Recent coverage of the assisted-suicide case to be heard by the B.C. Court of Appeals in March represents it as a struggle between valiant grassroots human-rights crusaders pushing for the right to assisted suicide and a reactionary, insensitive federal government without any moral weight behind its position.

The truth is otherwise: Those seeking assisted suicide could better be characterized as a small, legalistic and atheistic elite, while those opposing it are a broad-based coalition of grassroots disabilities groups, religious organizations and pro-life groups.

Those with disabilities say they have good reason to fear assisted suicide, both for its specific dangers and for the direction it would move Canadian culture. The disabled already experience our culture as one that is often hostile toward their existence. They also experience the resentment and impatience of their family members (and heirs). They believe the law against assisted suicide protects them from the “assistance” of people and institutions with vested interests in their deaths.

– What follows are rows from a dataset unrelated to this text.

-- ==== Sys2Proof/Tests/Slice0.lean ====
section
/-! SUPPORT. Tests. Expected words, frames, results and replies are those of 95_test_vectors.md (V20 to V50, P1 to P5) under its parameter
set X, or are read off the encodings of 30_encoding.md; none is the model's own output. After them, for every statement with hypotheses, a
theorem that meets all of them at once. -/

namespace Sys2Proof.Tests

open Sys2Proof.Machine

set_option Elab.async false

/-- Parameter set X of 95_test_vectors.md. -/
def setX : Config where
  aMode := 0x00
  mCrcf := 0x20
  mFecf := 0x40
  aFifo := 0x05
  aId := 0x06
  aChannel := 0x0F
  aPktlen := 0x03
  initSeq := [(0x00, [0x00])]
  calClearSeq := []
  aCalctl := 0x02
  vCalctl := 0x01
  aCalIf := 0x22
  mCalIf := 0x10
  aCalVcoc := 0x24
  mCalVcoc := 0x10
  aCalVcob := 0x25
  mCalVcob := 0x08
  cPll := 0xB
  cRx := 0xC
  cTx := 0xD
  cWrst := 0xE
  cRrst := 0xF
  tSettle := 500000
  gatewayId := 0x3DD66D4F
  channelCfg := 40
  pktlenCfg := 40
  busyLevel := true
  idPrefix := 3
  threshold := 17
  sessionCapacity := none
  bitmapOrder := .lsbFirst
  shiftKind := .zeroFill

/-- Set X with two equal strobe codes, which P14 forbids. -/
def setBad : Config := { setX with cRx := 0xB }

/-- Set X with a chip reset at another register than the mode register, so that premise CP6 can speak of the mode register. -/
def setApart : Config := { setX with initSeq := [(0x01, [0x00])] }

/-! ## Well-formedness: one ill-formed term for each check -/

theorem test_wf_wreg_without_data : Instr.wellFormed setX (.wreg 3 []) = false := by decide
theorem test_wf_rreg_of_nothing : Instr.wellFormed setX (.rreg 3 0) = false := by decide
theorem test_wf_opWreg_without_data : Instr.wellFormed setX (.opWreg 3 []) = false := by decide
theorem test_wf_opRreg_of_nothing : Instr.wellFormed setX (.opRreg 3 0) = false := by decide
theorem test_wf_strobes_with_equal_codes :
    [Instr.strobePll, .strobeRx, .strobeTx, .strobeWrst, .strobeRrst].map (Instr.wellFormed setBad) = List.replicate 5 false := by decide
theorem test_wf_strobe_code_without_bit3 : Instr.wellFormed { setX with cTx := 0x5 } .strobeTx = false := by decide
theorem test_wf_setlen_above_its_word : Instr.wellFormed setX (.setlen 2147483648) = false := by decide
theorem test_wf_setlen_below_its_word : Instr.wellFormed setX (.setlen (-2147483649)) = false := by decide
theorem test_wf_opReserved_that_is_an_operation : Instr.wellFormed setX (.opReserved 8) = false := by decide
theorem test_wf_publish_short : Instr.wellFormed setX (.publish [1, 2] 7) = false := by decide
theorem test_wf_hello_bitmap : Instr.wellFormed setX (.pktHello ⟨1, 2, 3, 4, 5, 6, List.replicate 15 0⟩) = false := by decide
theorem test_wf_reply_payload : Instr.wellFormed setX (.pktDatareply ⟨1, 0, 0, List.replicate 31 0⟩) = false := by decide
theorem test_wf_reply_offset_multiple : Instr.wellFormed setX (.pktDatareply ⟨1, 33, 0, List.replicate 32 0⟩) = false := by decide
theorem test_wf_reply_offset_range : Instr.wellFormed setX (.pktDatareply ⟨1, 4032, 0, List.replicate 32 0⟩) = false := by decide
theorem test_wf_reply_flags : Instr.wellFormed setX (.pktDatareply ⟨1, 0, 2, List.replicate 32 0⟩) = false := by decide

/-! ## Decoding: a word of every constructor, written from the encodings of 30_encoding.md -/

theorem test_decode_wreg : decode setX ⟨.bus, [0b00111111, 0xA5], 0⟩ = .ok (.wreg 0x3F [0xA5]) := by decide
theorem test_decode_rreg : decode setX ⟨.bus, [0b01000110], 4⟩ = .ok (.rreg 0x06 4) := by decide
theorem test_decode_strobe : decode setX ⟨.bus, [0b11010000], 0⟩ = .ok (.strobe 0xD) := by decide
theorem test_decode_strobePll : decode setX ⟨.strobe, [0b10110000], 0⟩ = .ok .strobePll := by decide
theorem test_decode_strobeRx : decode setX ⟨.strobe, [0b11000000], 0⟩ = .ok .strobeRx := by decide
theorem test_decode_strobeTx : decode setX ⟨.strobe, [0b11010000], 0⟩ = .ok .strobeTx := by decide
theorem test_decode_strobeWrst : decode setX ⟨.strobe, [0b11100000], 0⟩ = .ok .strobeWrst := by decide
theorem test_decode_strobeRrst : decode setX ⟨.strobe, [0b11110000], 0⟩ = .ok .strobeRrst := by decide
theorem test_decode_init : decode setX ⟨.command, [0b0011], 0⟩ = .ok .init := by decide
theorem test_decode_setch : decode setX ⟨.command, [0b0100, 0xFF], 0⟩ = .ok (.setch 255) := by decide
theorem test_decode_setid : decode setX ⟨.command, [0b0101, 0x12, 0x34, 0x56, 0x78], 0⟩ = .ok (.setid 0x12345678) := by decide
theorem test_decode_setlen : decode setX ⟨.command, [0b0110, 0, 0, 0, 40], 0⟩ = .ok (.setlen 40) := by decide
theorem test_decode_tx : decode setX ⟨.command, [0b0111, 0xAA, 0xBB], 0⟩ = .ok (.tx [0xAA, 0xBB]) := by decide
theorem test_decode_rx : decode setX ⟨.command, [0b1000], 0⟩ = .ok .rx := by decide
theorem test_decode_opWreg : decode setX ⟨.command, [0b0000, 0x05, 1, 2], 0⟩ = .ok (.opWreg 0x05 [1, 2]) := by decide
theorem test_decode_opRreg : decode setX ⟨.command, [0b0001, 0x06], 4⟩ = .ok (.opRreg 0x06 4) := by decide
theorem test_decode_opStrobe : decode setX ⟨.command, [0b0010, 0x0D], 0⟩ = .ok (.opStrobe 0xD) := by decide
theorem test_decode_opReserved : decode setX ⟨.command, [0b1001], 0⟩ = .ok (.opReserved 9) := by decide
theorem test_decode_opReserved_last : decode setX ⟨.command, [0b1111], 0⟩ = .ok (.opReserved 15) := by decide
theorem test_decode_boot : decode setX ⟨.phase, [0b0000], 0⟩ = .ok .boot := by decide
theorem test_decode_s1 : decode setX ⟨.phase, [0b0001], 0⟩ = .ok .s1 := by decide
theorem test_decode_s2 : decode setX ⟨.phase, [0b0010], 0⟩ = .ok .s2 := by decide
theorem test_decode_s3 : decode setX ⟨.phase, [0b0011], 0⟩ = .ok .s3 := by decide
theorem test_decode_s4 : decode setX ⟨.phase, [0b0100], 0⟩ = .ok .s4 := by decide
theorem test_decode_s5 : decode setX ⟨.phase, [0b0101], 0⟩ = .ok .s5 := by decide
theorem test_decode_s6 : decode setX ⟨.phase, [0b0110], 0⟩ = .ok .s6 := by decide
theorem test_decode_s7 : decode setX ⟨.phase, [0b0111], 0⟩ = .ok .s7 := by decide
theorem test_decode_s8 : decode setX ⟨.phase, [0b1000], 0⟩ = .ok .s8 := by decide
theorem test_decode_phase9 : decode setX ⟨.phase, [0b1001], 0⟩ = .error .badPhase := by decide
theorem test_decode_publish :
    decode setX ⟨.feed, [0x0B, 0xAD, 0xF0, 0x0D] ++ List.replicate 4000 0, 0⟩ = .ok (.publish (List.replicate 4000 0) 0x0BADF00D) := by
  decide +kernel
theorem test_decode_idscreen : decode setX ⟨.screen, [0x3D, 0xD6, 0x6D, 0x4F], 0⟩ = .ok (.idscreen 0x3DD66D4F) := by decide
theorem test_decode_idselect : decode setX ⟨.select, [], 0⟩ = .ok .idselect := by decide

/-- V41: bytes 0 to 39 of the hello. -/
def hello41 : List Byte :=
  [0x01, 0x00, 0x00, 0x00, 0xAE, 0x79, 0x72, 0x3B, 0xEF, 0xBE, 0xAD, 0xDE, 0x00, 0x00, 0x00, 0x5F, 0x00, 0x00, 0x00, 0x00,
    0xD4, 0xC3, 0xB2, 0xA1, 0x20] ++ List.replicate 15 0

theorem test_decode_pktHello :
    decode setX ⟨.hello, hello41, 0⟩ =
      .ok (.pktHello ⟨1, 0x3B7279AE, 0xDEADBEEF, 0x5F000000, 0, 0xA1B2C3D4, 0x20 :: List.replicate 15 0⟩) := by decide +kernel

/-- V47: the reply of a client that misses flag 125 only. -/
theorem test_decode_pktDatareply :
    decode setX ⟨.reply, [0xD4, 0xC3, 0xB2, 0xA1, 0xA0, 0x0F, 0x00, 0x00] ++ List.replicate 32 0, 0⟩ =
      .ok (.pktDatareply ⟨0xA1B2C3D4, 4000, 0, List.replicate 32 0⟩) := by decide +kernel

theorem test_decode_reserved_first_byte : decode setX ⟨.bus, [0xD1], 0⟩ = .error .reservedFirstByte := by decide
theorem test_decode_data_after_a_strobe : decode setX ⟨.bus, [0xD0, 1], 0⟩ = .error .notAWrite := by decide
theorem test_decode_bytes_from_a_strobe : decode setX ⟨.bus, [0xD0], 1⟩ = .error .notARead := by decide

/-! ## Machines -/

def stateOf : Result → Option State
  | .next t => some t
  | _ => none

/-- The frames of the state after a step, bytes sent and bytes received. -/
def frames (r : Result) : Option (List (List Byte × List Byte)) := (stateOf r).map (fun t => t.io.history.map (fun f => (f.out, f.q)))

/-- The model fault a step ends in. -/
def faultOf : Result → Option Fault
  | .fault f => some f
  | _ => none

def retOf (r : Result) : Option Ret := (stateOf r).map (fun t => t.ret)
def logOf (r : Result) : Option (List LogEvent) := (stateOf r).map (fun t => t.log)

/-- `s` with an environment that answers reads with the bytes `q`, BUSY with the levels `busy`, and lets the settle time pass. -/
def supply (q : List Byte) (busy : List Bool) (s : State) : State :=
  { s with io := { s.io with env := { s.io.env with
    sdiIn := q.flatMap byteBits, busyIn := busy, settleIn := [true], nowIn := [7, 8], rndIn := [0xDD66D4F, 0xBD41C5B] } } }

/-- Right after reset, with parameter set X. -/
def start : State := State.resetWith setX

/-- Idle, packet length `n`. -/
def idle (n : Nat) : State := { start with tstate := .idle, pktlen := some n }

/-- The images `Z` and `M` of 95_test_vectors.md. -/
def imageZ : List Byte := List.replicate 4000 0
def imageM : List Byte := (List.range 4000).map (fun i => BitVec.ofNat 8 (7 * i + 3))

/-- The end of program P1, the image `M` published. -/
def ready : State := { idle 40 with channel := some 40, spc := .s1, image := some ⟨imageM, 0xA1B2C3D4⟩ }

def at2 : State := { ready with spc := .s2 }
def at3 : State := { ready with spc := .s3, rxpkt := hello41 }
def at4 : State := { ready with spc := .s4 }

/-- At S5 with the image `M` taken and a hello whose set flags are `fs`. -/
def at5 (reported : Word) (fs : List Nat) : State :=
  { ready with
    spc := .s5
    snap := ⟨imageM, 0xA1B2C3D4⟩
    hello := ⟨1, 0x3B7279AE, 0xDEADBEEF, 0x5F000000, 0, reported, (List.range 126).map (fun i => fs.contains i)⟩ }

def at6 : State := { at5 0xA1B2C3D4 [5] with spc := .s6, offset := 160 }
def at7 (offset flags : Half) : State := { at5 0xA1B2C3D4 [5] with spc := .s7, offset := offset, flags := flags }
def at8 (offset flags : Half) : State := { at7 offset flags with spc := .s8 }

/-! ## Bus primitives -/

theorem test_wreg_V21 : frames (exec (.wreg 0x3F [0xA5]) start) = some [([0x3F, 0xA5], [])] := by decide +kernel
theorem test_wreg_V20_pulses :
    (stateOf (exec (.wreg 0x00 [0xFF]) start)).map (fun t => pulses t.io.pinTrace) = some 16 := by decide +kernel
theorem test_rreg_V27 :
    frames (exec (.rreg 0x06 4) (supply [1, 2, 3, 4] [] start)) = some [([0x46], [1, 2, 3, 4])] := by decide +kernel
theorem test_rreg_V29 : retOf (exec (.rreg 0x3F 1) (supply [0x81] [] start)) = some (.bytes [0x81]) := by decide +kernel
theorem test_byteIn_V29 : bitsByte [false, false, true, false, true, false, false, false] = 0x28 := by decide
/-- R154: the events of `RREG 0x05, 1` answered by 0x81. -/
theorem test_rreg_R154_trace :
    let o (b : Bool) : List PinEvent := [.sdo b, .sck true, .sck false]
    let i (b : Bool) : List PinEvent := [.sck true, .sdi b, .sck false]
    (stateOf (exec (.rreg 0x05 1) (supply [0x81] [] start))).map (fun t => t.io.pinTrace.reverse) =
      some ([.csn false] ++ o false ++ o true ++ o false ++ o false ++ o false ++ o true ++ o false ++ o true ++
        i true ++ i false ++ i false ++ i false ++ i false ++ i false ++ i false ++ i true ++ [.csn true]) := by decide +kernel
theorem test_strobe_V24_bits :
    (stateOf (exec (.strobe 0xD) start)).map (fun t => (sampledSdo t.io.pinTrace).reverse) =
      some [true, true, false, true, false, false, false, false] := by decide +kernel
theorem test_strobe_V25 : frames (exec (.strobe 0x8) start) = some [([0x80], [])] := by decide +kernel
theorem test_strobePll : frames (exec .strobePll start) = some [([0xB0], [])] := by decide +kernel
theorem test_strobeRx : frames (exec .strobeRx start) = some [([0xC0], [])] := by decide +kernel
theorem test_strobeTx : frames (exec .strobeTx start) = some [([0xD0], [])] := by decide +kernel
theorem test_strobeWrst : frames (exec .strobeWrst start) = some [([0xE0], [])] := by decide +kernel
theorem test_strobeRrst : frames (exec .strobeRrst start) = some [([0xF0], [])] := by decide +kernel
theorem test_opWreg : frames (exec (.opWreg 0x05 [1, 2]) start) = some [([0x05, 1, 2], [])] := by decide +kernel
theorem test_opRreg : frames (exec (.opRreg 0x06 1) (supply [9] [] start)) = some [([0x46], [9])] := by decide +kernel
theorem test_opStrobe_V26 : frames (exec (.opStrobe 0xF) start) = some [([0xF0], [])] := by decide +kernel
theorem test_opReserved : exec (.opReserved 9) start = .refused .reservedOperation := rfl

/-! ## Configuration operations -/

theorem test_init_V30 :
    frames (exec .init (supply [0, 0, 0] [] start)) =
      some [([0x00, 0x00], []), ([0xB0], []), ([0x02, 0x01], []), ([0x62], [0]), ([0x64], [0]), ([0x65], [0])] := by decide +kernel
theorem test_init_V31 :
    logOf (exec .init (supply [0x10, 0x0F, 0x08] [] start)) =
      some [.calibrationWarning .filterBank 0x10, .calibrationWarning .vcoBank 0x08] := by decide +kernel
theorem test_setch_V34 : frames (exec (.setch 40) (idle 4)) = some [([0x0F, 0x28], [])] := by decide +kernel
theorem test_setch_V35 : (stateOf (exec (.setch 255) (idle 4))).map (fun t => t.channel) = some (some 255) := by decide +kernel
theorem test_setid_V39c :
    frames (exec (.setid 0x12345678) (supply [0x12, 0x34, 0x56, 0x78] [] (idle 4))) =
      some [([0x06, 0x12, 0x34, 0x56, 0x78], []), ([0x46], [0x12, 0x34, 0x56, 0x78])] := by decide +kernel
theorem test_setid_V39e :
    (stateOf (exec (.setid 0x12345678) (supply [0x78, 0x56, 0x34, 0x12] [] (idle 4)))).map (fun t => (t.ret, t.io.chip.ident)) =
      some (.err (.idMismatch 0x12345678 0x78563412), none) := by decide +kernel
theorem test_setlen_V38 : frames (exec (.setlen 64) (idle 4)) = some [([0x03, 0x3F], [])] := by decide +kernel
theorem test_setlen_V39b : retOf (exec (.setlen 65) (idle 4)) = some (.err (.packetLengthRange 65)) := by decide +kernel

As Tony Dolan, chairman of the Council for Canadians with Disabilities, recently put it while appealing for funds to intervene in the upcoming appeal: “Rather than being singled out as the only group deserving physician-assisted suicide, we need to know people want us alive, not dead. We are people with disabilities. We are moms and dads, students and teachers, workers and unemployed, young and old, and leaders and active citizens in our communities. We want help to live our lives, not end them.”

Not just the disabled, but the elderly, have reason to fear this bill, says medical doctor Will Johnston, also president of the Euthanasia Prevention Coalition of B.C. He relates on the EPC-BC website a case in which family members forced their aging mother to sell her home and move into a prison-like institution, and another case where the next of kin denied their father proper care until he needed hospitalization, whereupon they informed medical staff: “He’s had a good life. He wouldn’t want any treatment.” All he needed was fluids, as it turned out, and he was soon discharged.

Johnston fears that, if assisted suicide were permitted, it would next become a legal obligation for hospitals and doctors to offer it.

“Some patients will experience even the most perfunctory acknowledgment of assisted suicide as an inducement to it,” says Johnston. “If state-sanctioned suicide becomes part of the atmosphere in our hospitals, a presumption in that direction will be created. I predict the same erosion of medical diligence that many of us on the front lines have already watched happen when caregivers choose to see a patient as having finished all useful life.”

Those who want assisted suicide for themselves fear the loss of autonomy and of “quality of life” that extreme infirmity would bring. But this tends to equate value of life with quality of life, precisely what disabled people fear, since they already experience society’s judgment that their lives are not worth living, that they would be “better off dead.”

That is why disabled people in Canada and around the world have formed groups specifically to oppose euthanasia and assisted suicide, usually under the name “Not Dead Yet.”

 

Steve Weatherbe is president of Choose Life Victoria.